** Activity **
Both the line with "unfold execResume" and the line with "with_reducible apply State.post_keeps" in the records below must appear in the output, along with every line between them, exactly and with nothing added.

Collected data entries
- - -

theorem State.dmaBegin_keeps {s : State} (h : Keeps dk qu s) (c w : Nat) :
    Keeps dk qu (State.dmaBegin s c w) := by
  unfold State.dmaBegin
  repeat' first
    | (intro)
    | with_reducible assumption
    | with_reducible apply State.setFld_keeps
    | with_reducible apply State.setDch_keeps
    | with_reducible apply Keeps.ite

theorem State.dmaTransfer_keeps {s : State} (h : Keeps dk qu s) (c w most : Nat) :
    Keeps dk qu (State.dmaTransfer s c w most) := by
  unfold State.dmaTransfer
  extract_lets s1 x len from_ sp dp m lim
  have k1 : Keeps dk qu s1 := State.dmaBegin_keeps h _ _
  clear_value s1 x len from_ sp dp m lim
  split
  rename_i ok m2 s2 e2
  have k2 : Keeps dk qu s2 := by
    have := State.dmaCopy_keeps k1 c w lim (lim - from_) m
    rwa [e2] at this
  exact Keeps.ite (State.dmaNext_keeps (State.setDch_keeps (State.setDch_keeps k2 _ _) _ _) _) (State.setDch_keeps k2 _ _)

theorem State.dmaMove_keeps {s : State} (h : Keeps dk qu s) (c w : Nat) :
    Keeps dk qu (State.dmaMove s c w) := by
  unfold State.dmaMove
  repeat' first
    | (intro)
    | with_reducible assumption
    | with_reducible apply State.dmaBegin_keeps
    | with_reducible apply State.dmaTransfer_keeps
    | with_reducible apply Keeps.ite

theorem State.dmaBurst_keeps {s : State} (h : Keeps dk qu s) (c : Nat) (withdrawn : Bool) :
    Keeps dk qu (State.dmaBurst s c withdrawn) := by
  unfold State.dmaBurst
  repeat' first
    | (intro)
    | with_reducible assumption
    | with_reducible apply State.addFld_keeps
    | with_reducible apply State.setDmaState_keeps
    | with_reducible apply State.dmaWait_keeps
    | with_reducible apply State.dmaGranted_keeps
    | with_reducible apply State.dmaTransfer_keeps
    | with_reducible apply Keeps.ite
    | (dsimp only)
    | split

theorem State.dmaReleased_keeps {s : State} (h : Keeps dk qu s) (c w : Nat) (mark : Bool) :
    Keeps dk qu (State.dmaReleased s c w mark) := by
  unfold State.dmaReleased
  repeat' first
    | (intro)
    | with_reducible assumption
    | with_reducible apply State.setFld_keeps
    | with_reducible apply State.dmaHalt_keeps
    | with_reducible apply State.dmaPass_keeps
    | with_reducible apply Keeps.ite

theorem State.dmaWaitKey_keeps {s : State} (h : Keeps dk qu s) (c w : Nat) :
    Keeps dk qu (State.dmaWaitKey s c w) := by
  unfold State.dmaWaitKey
  repeat' first
    | (intro)
    | with_reducible assumption
    | with_reducible apply State.dmaWait_keeps
    | with_reducible apply State.dmaReleased_keeps
    | with_reducible apply Keeps.ite
    | (dsimp only)
    | split
    | (refine Keeps.any ?_ ?_; rotate_left; rfl)

theorem State.dmaMet_keeps {s : State} (h : Keeps dk qu s) (c : Nat) :
    Keeps dk qu (State.dmaMet s c) := by
  unfold State.dmaMet
  repeat' first
    | (intro)
    | with_reducible assumption
    | with_reducible apply State.setDmaState_keeps
    | with_reducible apply State.dmaPass_keeps
    | with_reducible apply State.dmaReleased_keeps
    | with_reducible apply Keeps.ite
    | (dsimp only)
    | split
    | (refine Keeps.any ?_ ?_; rotate_left; rfl)

theorem State.dmaSignal_keeps {s : State} (h : Keeps dk qu s) (c kind : Nat) (f : State → Nat → State)
    (hf : ∀ s w, Keeps dk qu s → Keeps dk qu (f s w)) : Keeps dk qu (State.dmaSignal s c kind f) :=
  Keeps.ite (State.dmaDo_keeps h _ _ _ _ hf) h

theorem State.dmaSignalRing_keeps {s : State} (h : Keeps dk qu s) (c w : Nat) :
    Keeps dk qu (State.dmaSignalRing s c w) := by
  unfold State.dmaSignalRing
  extract_lets n p a
  refine Keeps.ite (State.dmaWait_keeps h _ _) ?_
  split
  rename_i st l s1 e1
  have k1 := State.dmaRead_keeps_eq h e1
  refine Keeps.ite (State.dmaErr_keeps k1 _ _ _ _) ?_
  cases e2 : s1.ringWrite n c l with
  | none => exact State.dmaErr_keeps k1 _ _ _ _
  | some s2 =>
    have k2 := State.ringWrite_keeps_eq k1 e2
    have k3 (m : Dma) : Keeps dk qu { s2 with dma := m } := Keeps.any k2 rfl
    exact State.dmaNext_keeps (State.dmaCount_keeps (Keeps.ite (State.setDch_keeps (k3 _) _ _) (k3 _)) _ _) _

theorem State.dmaSetPtr_keeps {s : State} (h : Keeps dk qu s) (c mode : Nat) (f : State → Nat → Nat → State)
    (hf : ∀ s k w, Keeps dk qu s → Keeps dk qu (f s k w)) : Keeps dk qu (State.dmaSetPtr s c mode f) :=
  State.dmaDo_keeps h _ _ _ _ (fun s _ h => hf s _ _ h)

theorem State.dmaLoad_keeps {s : State} (h : Keeps dk qu s) (c r w : Nat) :
    Keeps dk qu (State.dmaLoad s c r w) := by
  unfold State.dmaLoad
  repeat' first
    | (intro)
    | with_reducible assumption
    | with_reducible apply State.setDch_keeps
    | with_reducible apply State.dmaErr_keeps
    | with_reducible apply State.dmaNext_keeps
    | with_reducible apply State.dmaRead_keeps
    | refine State.dmaRead_keeps_eq ?_ (by with_reducible assumption)
    | with_reducible apply Keeps.ite

theorem State.dmaFetch_keeps {s : State} (h : Keeps dk qu s) (c : Nat) :
    Keeps dk qu (State.dmaFetch s c) := by
  unfold State.dmaFetch
  repeat' first
    | (intro)
    | with_reducible assumption
    | with_reducible apply State.drop_keeps
    | with_reducible apply State.dmaHalt_keeps
    | with_reducible apply State.dmaErr_keeps
    | with_reducible apply State.dmaRead_keeps
    | refine State.dmaRead_keeps_eq ?_ (by with_reducible assumption)
    | with_reducible apply Keeps.ite
    | (dsimp only)
    | split
    | (refine Keeps.any ?_ ?_; rotate_left; rfl)

theorem execStart_keeps {s : State} (h : Keeps dk qu s) (req : Fin 14) (sel : BitVec 10) :
    KeepsOut dk qu (execStart req sel s) := by
  unfold execStart
  repeat' first
    | with_reducible apply KeepsOut.next
    | with_reducible apply KeepsOut.ite
    | (intro)
    | with_reducible assumption
    | with_reducible apply State.csrWrite_keeps

theorem execDmaAbort_keeps {s : State} (h : Keeps dk qu s) (req : Fin 14) (sel : BitVec 10) :
    KeepsOut dk qu (execDmaAbort req sel s) := by
  unfold execDmaAbort
  repeat' first
    | with_reducible apply KeepsOut.next
    | with_reducible apply KeepsOut.ite
    | (intro)
    | with_reducible assumption
    | with_reducible apply State.csrWrite_keeps

theorem execResume_keeps {s : State} (h : Keeps dk qu s) (req : Fin 14) (sel : BitVec 10) :
    KeepsOut dk qu (execResume req sel s) := by
  unfold execResume
  repeat' first
    | with_reducible apply KeepsOut.next
    | with_reducible apply KeepsOut.ite
    | (intro)
    | with_reducible assumption
    | with_reducible apply State.csrWrite_keeps

theorem execDmaEnd_keeps {s : State} (h : Keeps dk qu s) (ch : Fin 128) :
    KeepsOut dk qu (execDmaEnd ch s) := by
  unfold execDmaEnd
  repeat' first
    | with_reducible apply KeepsOut.next
    | with_reducible apply KeepsOut.ite
    | (intro)
    | with_reducible assumption
    | with_reducible apply State.post_keeps
    | with_reducible apply State.setDch_keeps
    | with_reducible apply State.setDmaState_keeps
    | with_reducible apply State.dmaDo_keeps

theorem execMove_keeps {s : State} (h : Keeps dk qu s) (ch : Fin 128) :
    KeepsOut dk qu (execMove ch s) := by
  unfold execMove
  repeat' first
    | with_reducible apply KeepsOut.next
    | with_reducible apply KeepsOut.ite
    | (intro)
    | with_reducible assumption
    | with_reducible apply State.dmaDo_keeps
    | with_reducible apply State.dmaMove_keeps

theorem execMovec_keeps {s : State} (h : Keeps dk qu s) (ch : Fin 128) :
    KeepsOut dk qu (execMovec ch s) := by
  unfold execMovec
  repeat' first
    | with_reducible apply KeepsOut.next
    | with_reducible apply KeepsOut.ite
    | (intro)
    | with_reducible assumption
    | with_reducible apply State.dmaDo_keeps
    | with_reducible apply State.dmaMove_keeps

theorem execLoop_keeps {s : State} (h : Keeps dk qu s) (ch : Fin 128) :
    KeepsOut dk qu (execLoop ch s) := by
  unfold execLoop
  repeat' first
    | with_reducible apply KeepsOut.next
    | with_reducible apply KeepsOut.ite
    | (intro)
    | with_reducible assumption
    | with_reducible apply State.setDch_keeps
    | with_reducible apply State.dmaGoto_keeps
    | with_reducible apply State.dmaNext_keeps
    | with_reducible apply State.dmaDo_keeps
    | with_reducible apply Keeps.ite

theorem execEndloop_keeps {s : State} (h : Keeps dk qu s) (ch : Fin 128) :
    KeepsOut dk qu (execEndloop ch s) := by
  unfold execEndloop
  repeat' first
    | with_reducible apply KeepsOut.next
    | with_reducible apply KeepsOut.ite
    | (intro)
    | with_reducible assumption
    | with_reducible apply State.setDch_keeps
    | with_reducible apply State.dmaGoto_keeps
    | with_reducible apply State.dmaNext_keeps
    | with_reducible apply State.dmaDo_keeps
    | with_reducible apply Keeps.ite
    | (dsimp only)
    | split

- - -

** Exercise response **
  unfold execResume
  repeat' first
    | with_reducible apply KeepsOut.next
    | with_reducible apply KeepsOut.ite
    | (intro)
    | with_reducible assumption
    | with_reducible apply State.csrWrite_keeps

theorem execDmaEnd_keeps {s : State} (h : Keeps dk qu s) (ch : Fin 128) :
    KeepsOut dk qu (execDmaEnd ch s) := by
  unfold execDmaEnd
  repeat' first
    | with_reducible apply KeepsOut.next
    | with_reducible apply KeepsOut.ite
    | (intro)
    | with_reducible assumption
    | with_reducible apply State.post_keeps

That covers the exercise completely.